The unique mix of skills served him well and especially so when he assumed leadership in the immediate aftermath of Barbados’ most troubling economic circumstances in the early 1990s.
In the face of another period of prolonged economic troubles, it is difficult not to notice that the one skill which the country most needs will leave with him.
This leads me to the issue of his replacement in St Peter. Already two names have surfaced in the Press – hotelier Colin Jordan and radio personality Alex Jordan. And another, economist Clyde Mascoll, is being bandied about.
In the circumstances, and given the nature of the times, one would expect the well known economist and politician to be the obvious choice of the Barbados Labour Party (BLP), and a country so desperately in need of this particular kind of skills set.
It should not have to reach the stage where a man with such a résumé would have to be engaged in a struggle to represent his adopted parish of 13 years. Further, the former Minister of State in the Ministry of Finance has proven that his economic insights are much sought after, especially when it comes to the Barbados economy.      
In the face of the dearth of such talent on both sides of the political divide, it seems obvious to all – apparently except those who matter most – that the Opposition needs his skills.

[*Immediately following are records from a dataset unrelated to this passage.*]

-- ==== Sys2Proof/Laws/Keeps2.lean ====
section
/-! SUPPORT. What each operation of the block keeps, part 2: one lemma for each, in the order of their use (`Keeps`). -/

set_option linter.unusedVariables false
set_option linter.unusedSimpArgs false

namespace Sys2Proof.Machine

set_option Elab.async false

theorem State.laneHears_keeps {p : Part → Prop} {z s : State} (h : Keeps p z s) (cls : Nat) (lane : Nat) (received : List (List Bool)) (_ : p .vd := by first | assumption | decide) :
    Keeps p z (State.laneHears s cls lane received) := by
  unfold State.laneHears
  split
  · exact h
  · split
    · exact h
    · split
      · split
        · split
          · extract_lets a8
            refine State.putTest_keeps ?_ _
            refine State.putTest_keeps ?_ _
            exact h
          · exact h
        · exact h
      · refine State.putTest_keeps ?_ _
        exact h

theorem State.placeGroup_keeps {p : Part → Prop} {z s : State} (h : Keeps p z s) (ov : Bool) (off : Nat) (record : List Byte) (entry : List Byte) (_ : p .mem := by first | assumption | decide) (_ : p .codec := by first | assumption | decide) :
    Keeps p z (State.placeGroup s ov off record entry) := by
  unfold State.placeGroup
  extract_lets a1 a2 a3 a4 a5 a6 a7 a8 a9
  have ha6 : Keeps p z a6 := by
    unfold a6
    refine State.write_keeps ?_ _ _
    exact h
  clear_value a6
  have ha7 : Keeps p z a7 := by
    unfold a7
    refine State.write_keeps ?_ _ _
    exact ha6
  clear_value a7
  have ha8 : Keeps p z a8 := by
    unfold a8
    refine State.write_keeps ?_ _ _
    exact ha7
  clear_value a8
  have ha9 : Keeps p z a9 := by
    unfold a9
    refine State.write_keeps ?_ _ _
    exact ha8
  clear_value a9
  refine State.updCodec_keeps ?_ _ _
  exact ha9

theorem State.beginMove_keeps {p : Part → Prop} {z s : State} (h : Keeps p z s) (m : Move) (_ : p .motion := by first | assumption | decide) :
    Keeps p z (State.beginMove s m) := by
  unfold State.beginMove
  extract_lets a1 a2 a3
  have ha1 : Keeps p z a1 := by
    unfold a1
    refine State.updAxis_keeps ?_ _ _
    exact h
  clear_value a1
  have ha2 : Keeps p z a2 := by
    unfold a2
    refine Keeps.foldl (fun z7 s8 x9 h10 => ?_) ?_
    · refine State.updAxis_keeps ?_ _ _
      exact h10
    · exact ha1
  clear_value a2
  refine ha2.of

theorem State.dmaBack_keeps {p : Part → Prop} {z s : State} (h : Keeps p z s) (c : Nat) (status : Nat) (result : Nat) (_ : p .mem := by first | assumption | decide) (_ : p .dma := by first | assumption | decide) :
    Keeps p z (State.dmaBack s c status result) := by
  unfold State.dmaBack
  extract_lets a1 a2 a3
  refine State.updDma_keeps ?_ _ _
  refine State.write_keeps ?_ _ _
  refine State.write_keeps ?_ _ _
  exact h

theorem State.forwardTo_keeps {p : Part → Prop} {z s : State} (h : Keeps p z s) (inPort : Nat) (f : EthFrame) (outPort : Nat) (_ : p .net := by first | assumption | decide) (_ : p .out := by first | assumption | decide) :
    Keeps p z (State.forwardTo s inPort f outPort) := by
  unfold State.forwardTo
  extract_lets a1 a2 a3 a4 a5 a6
  have ha4 : Keeps p z a4 := by
    unfold a4
    refine State.updPort_keeps ?_ _ _
    exact h
  clear_value a4
  have ha6 : Keeps p z a6 := by
    unfold a6
    refine ha4.of
  clear_value a6
  split
  · refine State.updPort_keeps ?_ _ _
    exact h
  · refine State.emit_keeps ?_ _
    exact ha6

theorem State.startTraining_keeps {p : Part → Prop} {z s : State} (h : Keeps p z s)  (_ : p .vd := by first | assumption | decide) :
    Keeps p z (State.startTraining s) := by
  unfold State.startTraining
  split
  · refine State.beginTraining_keeps ?_
    exact h
  · exact h

theorem State.otherPacket_keeps {p : Part → Prop} {z s : State} (h : Keeps p z s) (c : Nat) (_ : p .intake := by first | assumption | decide) :
    Keeps p z (State.otherPacket s c) := by
  unfold State.otherPacket
  refine State.updCam_keeps ?_ _ _
  exact h
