-- ==== Sys2Proof/Laws/Keeps3.lean ====
section
/-! SUPPORT. What each operation of the block keeps, part 3: one lemma for each, in the order of their use (`Keeps`). -/

set_option linter.unusedVariables false
set_option linter.unusedSimpArgs false

namespace Sys2Proof.Machine

set_option Elab.async false

theorem execCalFlat_keeps {p : Part → Prop} {z s : State} (h : Keeps p z s) (q : Req) (white : Bool) (ports : Nat) (_ : p .mbx := by first | assumption | decide) (_ : p .keeper := by first | assumption | decide) (_ : p .cal := by first | assumption | decide) :
    KeepsO p z (execCalFlat q white ports s) := by
  unfold execCalFlat
  refine runCmd_keeps ?_ _ _ _ _ _ _ ?_
  · exact h
  · intro x3
    dsimp only
    refine calFlatStart_keeps ?_ _ _ _
    exact h

theorem execTdacSet_keeps {p : Part → Prop} {z s : State} (h : Keeps p z s) (q : Req) (tdac : Nat) (code : Nat) (_ : p .mbx := by first | assumption | decide) (_ : p .cal := by first | assumption | decide) :
    KeepsO p z (execTdacSet q tdac code s) := by
  unfold execTdacSet
  refine runCmd_keeps ?_ _ _ _ _ _ _ ?_
  · exact h
  · intro x3
    dsimp only
    split
    · refine h.of
    · refine State.setCode_keeps ?_ _ _
      exact h

theorem execPrintElemQuery_keeps {p : Part → Prop} {z s : State} (h : Keeps p z s) (q : Req) (head : Nat) (_ : p .mbx := by first | assumption | decide) :
    KeepsO p z (execPrintElemQuery q head s) := by
  unfold execPrintElemQuery
  refine runCmd_keeps ?_ _ _ _ _ _ _ ?_
  · exact h
  · intro x3
    exact h

theorem State.sendSpeed_keeps {p : Part → Prop} {z s : State} (h : Keeps p z s) (request : Nat) (level : Nat) (leads : Nat) (hold : Bool) (_ : p .net := by first | assumption | decide) (_ : p .out := by first | assumption | decide) :
    Keeps p z (State.sendSpeed s request level leads hold) := by
  unfold State.sendSpeed
  extract_lets a1
  split
  · exact h
  · refine State.sendPeer_keeps ?_ _ _ _ _
    exact h

theorem State.closeSeam_keeps {p : Part → Prop} {z s : State} (h : Keeps p z s)  (_ : p .seg := by first | assumption | decide) (_ : p .vd := by first | assumption | decide) (_ : p .out := by first | assumption | decide) :
    Keeps p z (State.closeSeam s) := by
  unfold State.closeSeam
  extract_lets a1 a2 a3 a4 a5
  have ha3 : Keeps p z a3 := by
    unfold a3
    refine State.pullComps_keeps ?_ _
    exact h
  clear_value a3
  have ha4 : Keeps p z a4 := by
    unfold a4
    refine State.takeDiverted_keeps ?_ _
    exact ha3
  clear_value a4
  split
  · refine Keeps.foldl (fun z12 s13 x14 h15 => ?_) ?_
    · refine State.emitUnion_keeps ?_ _ _
      exact h15
    · exact ha4
  · split
    · refine State.takeDiverted_keeps ?_ _
      exact ha3
    · refine Keeps.foldl (fun z23 s24 x25 h26 => ?_) ?_
      · refine h26.of
      · exact ha3
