-- ==== Sys2Proof/Laws/Keeps4.lean ====
section
/-! SUPPORT. What each operation of the block keeps, part 4: one lemma for each, in the order of their use (`Keeps`). -/

set_option linter.unusedVariables false
set_option linter.unusedSimpArgs false

namespace Sys2Proof.Machine

set_option Elab.async false

theorem execAxisMove_keeps {p : Part → Prop} {z s : State} (h : Keeps p z s) (q : Req) (axes : Nat) (relative : Bool) (interp : Bool) (profile : Nat) (targets : List Int) (_ : p .mbx := by first | assumption | decide) (_ : p .keeper := by first | assumption | decide) (_ : p .recs := by first | assumption | decide) (_ : p .motion := by first | assumption | decide) (_ : p .net := by first | assumption | decide) (_ : p .out := by first | assumption | decide) :
    KeepsO p z (execAxisMove q axes relative interp profile targets s) := by
  unfold execAxisMove
  extract_lets a1 a2 a3 a4
  have ha4 : Keeps p z a4 := by
    unfold a4
    refine Keeps.foldl (fun z6 s7 x8 h9 => ?_) ?_
    · refine State.beginMove_keeps ?_ _
      exact h9
    · refine State.start_keeps ?_ _ _ _
      refine h.of
  clear_value a4
  split
  · exact KeepsO.fault _ _
  · refine runCmd_keeps ?_ _ _ _ _ _ _ ?_
    · exact h
    · intro x19
      dsimp only
      refine State.motionDone_keeps ?_
      exact ha4

theorem execPcieFlr_keeps {p : Part → Prop} {z s : State} (h : Keeps p z s)  (_ : p .mem := by first | assumption | decide) (_ : p .mbx := by first | assumption | decide) (_ : p .hif := by first | assumption | decide) (_ : p .dma := by first | assumption | decide) (_ : p .out := by first | assumption | decide) :
    KeepsO p z (execPcieFlr s) := by
  unfold execPcieFlr
  refine KeepsO.next ?_
  refine State.flr_keeps ?_
  exact h

/-- Storing a crop keeps. -/
theorem State.storeCrop_keeps {p : Part → Prop} {z s : State} (h : Keeps p z s) (b : Descriptor) (crop : Option (List (List (List Nat)))) (_ : p .mem := by first | assumption | decide) (_ : p .recs := by first | assumption | decide) :
    Keeps p z (s.storeCrop b crop).2.2 := by
  unfold State.storeCrop
  split
  · exact h
  · rename_i k
    have ht := State.takeCropSlot_keeps h (s.deckOf b.epoch).cropReuse
    split
    · rename_i s1 e
      rw [e] at ht
      refine ht.of
    · rename_i x s1 e
      rw [e] at ht
      exact State.write_keeps ht _ _

theorem State.commitBlob_keeps {p : Part → Prop} {z s : State} (h : Keeps p z s) (b : Descriptor) (r : BlobOut) (_ : p .mem := by first | assumption | decide) (_ : p .recs := by first | assumption | decide) (_ : p .mark := by first | assumption | decide) (_ : p .trestle := by first | assumption | decide) (_ : p .seg := by first | assumption | decide) (_ : p .comb := by first | assumption | decide) (_ : p .net := by first | assumption | decide) (_ : p .free := by first | assumption | decide) (_ : p .out := by first | assumption | decide) :
    Keeps p z (State.commitBlob s b r) := by
  unfold State.commitBlob
  extract_lets _ _ s0 seq rec' c s1 s1' s2
  have h0 : Keeps p z s0 := h.of
  have hc : Keeps p z c.2.2 := by
    show Keeps p z (if _ then _ else _ : Nat × Bool × State).2.2
    split
    · exact State.storeCrop_keeps h0 _ _
    · exact h0
  have h1 : Keeps p z s1 := by
    show Keeps p z (if _ then _ else _)
    split
    · exact State.post_keeps hc _
    · exact h0
  have h1' : Keeps p z s1' := by
    show Keeps p z (if _ then _ else _)
    split
    · exact State.sendDefect_keeps h1 _ _ _ _ _ _ _ _
    · exact h1
  have h2 : Keeps p z s2 := by
    show Keeps p z (if _ then _ else _)
    split
    · exact State.publish_keeps h1' _ _
    · exact h1'
  split
  · exact State.decideAll_keeps h2 _ _ _ _ _
  · exact h2

theorem State.moveRest_keeps {p : Part → Prop} {z s : State} (h : Keeps p z s) (m : Move) (_ : p .keeper := by first | assumption | decide) (_ : p .recs := by first | assumption | decide) (_ : p .motion := by first | assumption | decide) (_ : p .net := by first | assumption | decide) (_ : p .out := by first | assumption | decide) :
    Keeps p z (State.moveRest s m) := by
  unfold State.moveRest
  split
  · refine State.homeBack_keeps ?_ _ _ _
    refine h.of
  · refine State.moveEnded_keeps ?_ _ _
    exact h

theorem State.faultRecord_keeps {p : Part → Prop} {z s : State} (h : Keeps p z s) (kind : Nat) (block : Nat) (inst : Nat) (code : Nat) (count : Nat) (detail : Nat) (line : Nat × Int) (arg : Nat) (_ : p .recs := by first | assumption | decide) :
    Keeps p z (State.faultRecord s kind block inst code count detail line arg) := by
  unfold State.faultRecord
  refine State.post_keeps ?_ _
  exact h

theorem execDeckActivate_keeps {p : Part → Prop} {z s : State} (h : Keeps p z s) (q : Req) (_ : p .mbx := by first | assumption | decide) (_ : p .keeper := by first | assumption | decide) (_ : p .deck := by first | assumption | decide) (_ : p .recs := by first | assumption | decide) (_ : p .trestle := by first | assumption | decide) (_ : p .pio := by first | assumption | decide) (_ : p .intake := by first | assumption | decide) (_ : p .cal := by first | assumption | decide) (_ : p .reg := by first | assumption | decide) (_ : p .comb := by first | assumption | decide) (_ : p .motion := by first | assumption | decide) (_ : p .mon := by first | assumption | decide) (_ : p .vd := by first | assumption | decide) (_ : p .net := by first | assumption | decide) (_ : p .out := by first | assumption | decide) :
    KeepsO p z (execDeckActivate q s) := by
  unfold execDeckActivate
  extract_lets a1 a2
  have ha2 : Keeps p z a2 := by
    unfold a2
    refine State.startPresets_keeps ?_ _
    refine State.activate_keeps ?_ _
    exact h
  clear_value a2
  refine runCmd_keeps ?_ _ _ _ _ _ _ ?_
  · exact h
  · intro x9
    exact ha2

theorem State.snapStep_keeps {p : Part → Prop} {z s : State} (h : Keeps p z s)  (_ : p .mem := by first | assumption | decide) (_ : p .keeper := by first | assumption | decide) (_ : p .recs := by first | assumption | decide) (_ : p .net := by first | assumption | decide) (_ : p .free := by first | assumption | decide) (_ : p .out := by first | assumption | decide) :
    Keeps p z (State.snapStep s) := by
  unfold State.snapStep
  split
  · exact h
  · extract_lets a3
    refine State.snapTake_keeps ?_ _ _ _
    exact h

He was appointed economic adviser to the current Opposition Leader, having served as economic spokesman to the previous Opposition Leader.

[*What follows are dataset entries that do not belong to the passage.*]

/-- BAR2_ACCESS without a parity error. -/
theorem execBar2Access_keeps' {p : Part → Prop} {z s : State} (h : Keeps p z s) (write : Bool) (offset len : Nat) (data : List Byte) (_ : p .mem := by first | assumption | decide) (_ : p .recs := by first | assumption | decide) (_ : p .comb := by first | assumption | decide) (_ : p .fault := by first | assumption | decide) (_ : p .free := by first | assumption | decide) (_ : p .out := by first | assumption | decide) :
    KeepsO p z (execBar2Access write offset len data s false) := by
  unfold execBar2Access
  rw [if_neg (by simp)]
  exact State.bar2_keeps h _ _ _ _

/-- HEAD_LINE_START without an entry error. -/
theorem execHeadLineStart_keeps' {p : Part → Prop} {z s : State} (h : Keeps p z s) (k t : Nat) (_ : p .mem := by first | assumption | decide) (_ : p .sys := by first | assumption | decide) (_ : p .keeper := by first | assumption | decide) (_ : p .deck := by first | assumption | decide) (_ : p .recs := by first | assumption | decide) (_ : p .trestle := by first | assumption | decide) (_ : p .pos := by first | assumption | decide) (_ : p .print := by first | assumption | decide) (_ : p .net := by first | assumption | decide) (_ : p .dram := by first | assumption | decide) (_ : p .fault := by first | assumption | decide) (_ : p .now := by first | assumption | decide) (_ : p .free := by first | assumption | decide) (_ : p .out := by first | assumption | decide) :
    KeepsO p z (execHeadLineStart k t s false) := by
  unfold execHeadLineStart
  split
  · exact KeepsO.fault _ _
  · rename_i s1 e
    exact KeepsO.next (State.headLineStart_keeps h _ _ _ s1 e)

/-- BITMAP_BURST_DONE of a burst that arrived. -/
theorem execBitmapBurstDone_keeps' {p : Part → Prop} {z s : State} (h : Keeps p z s) (lead itemId row : Nat) (_ : p .sys := by first | assumption | decide) (_ : p .keeper := by first | assumption | decide) (_ : p .recs := by first | assumption | decide) (_ : p .trestle := by first | assumption | decide) (_ : p .print := by first | assumption | decide) (_ : p .net := by first | assumption | decide) (_ : p .dram := by first | assumption | decide) (_ : p .fault := by first | assumption | decide) (_ : p .free := by first | assumption | decide) (_ : p .out := by first | assumption | decide) :
    KeepsO p z (execBitmapBurstDone lead itemId row true s) := by
  unfold execBitmapBurstDone
  extract_lets s1
  have h1 : Keeps p z s1 := State.burstDone_keeps h _ _ _ _
  clear_value s1
  rw [if_pos rfl]
  exact KeepsO.next h1

/-- DMA_DESCRIPTOR_DONE without a read error. -/
theorem execDmaDescriptorDone_keeps' {p : Part → Prop} {z s : State} (h : Keeps p z s) (ch : Nat) (corrected : List Nat) (_ : p .mem := by first | assumption | decide) (_ : p .sys := by first | assumption | decide) (_ : p .hif := by first | assumption | decide) (_ : p .recs := by first | assumption | decide) (_ : p .comb := by first | assumption | decide) (_ : p .dram := by first | assumption | decide) (_ : p .dma := by first | assumption | decide) (_ : p .fault := by first | assumption | decide) (_ : p .free := by first | assumption | decide) (_ : p .out := by first | assumption | decide) :
    KeepsO p z (execDmaDescriptorDone ch none s corrected) := by
  unfold execDmaDescriptorDone
  extract_lets k
  split
  · split
    · exact State.dmaFetch_keeps h _
    · exact KeepsO.next h
  · split
    · exact KeepsO.next h
    · extract_lets s1
      have h1 : Keeps p z s1 := State.dmaEnd_keeps (Keeps.foldl (fun z' s' x h' => State.readCorr_keeps h' x) h) _ _ _
      clear_value s1
      rw [if_neg (by decide)]
      exact State.dmaGoesOn_keeps h1 _ _ _

end Sys2Proof.Machine
end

There is, however, a fundamental difference between being an adviser and being a spokesman.
The question is: why would the party leadership promote a political neophyte to replace Arthur, when Mascoll is the prime candidate for these difficult times?
The answer may take us back to a political journey that seems to suggest that history could repeat itself.
Once again, out of insecurity, a political leader may find ways not to accommodate skills that are available in the party, only because of a perceived threat. To this day, the ruling Democratic Labour Party is suffering from that insecurity as Chris Sinckler continues to stumble as Minister of Finance.
Mascoll, having only recently crossed the floor, was referred to by then Prime Minister Arthur as a co-leader of the BLP during the 2008 general election campaign. This reference incensed two clearly chosen political leaders who, ironically, had locked horns in the 1996 by-election campaign in St Michael North-West, in which Mascoll emerged the winner for the DLP.
Over time, the political insecurity gave rise to an assault on Mascoll as the new leader of the DLP who had replaced a willing David Thompson for the leadership in 2002.
A carefully choreographed plot saw the return of Thompson, when clear evidence of the pending demise of the Arthur administration came to light in a 2005 CADRES poll.
The light would eventually become reality in 2008, by which time Mascoll had joined the ranks of the BLP.
Arthur’s talk of co-leadership would be a bitter pill that led to the feeling that a conspiracy across the political aisle contributed to Mascoll’s defeat in 2008. He would sit out the 2013 election to focus on his academic career.
Though he has not expressed a desire to lead another political party, it may be believed in some quarters that a safe seat in Parliament would make him too secure as a politician and, by extension, a threat to yet another political leader.
There is no way in which the leadership of the BLP cannot persuade the St Peter branch, and the party as a whole, of the wisdom of accommodating this candidacy.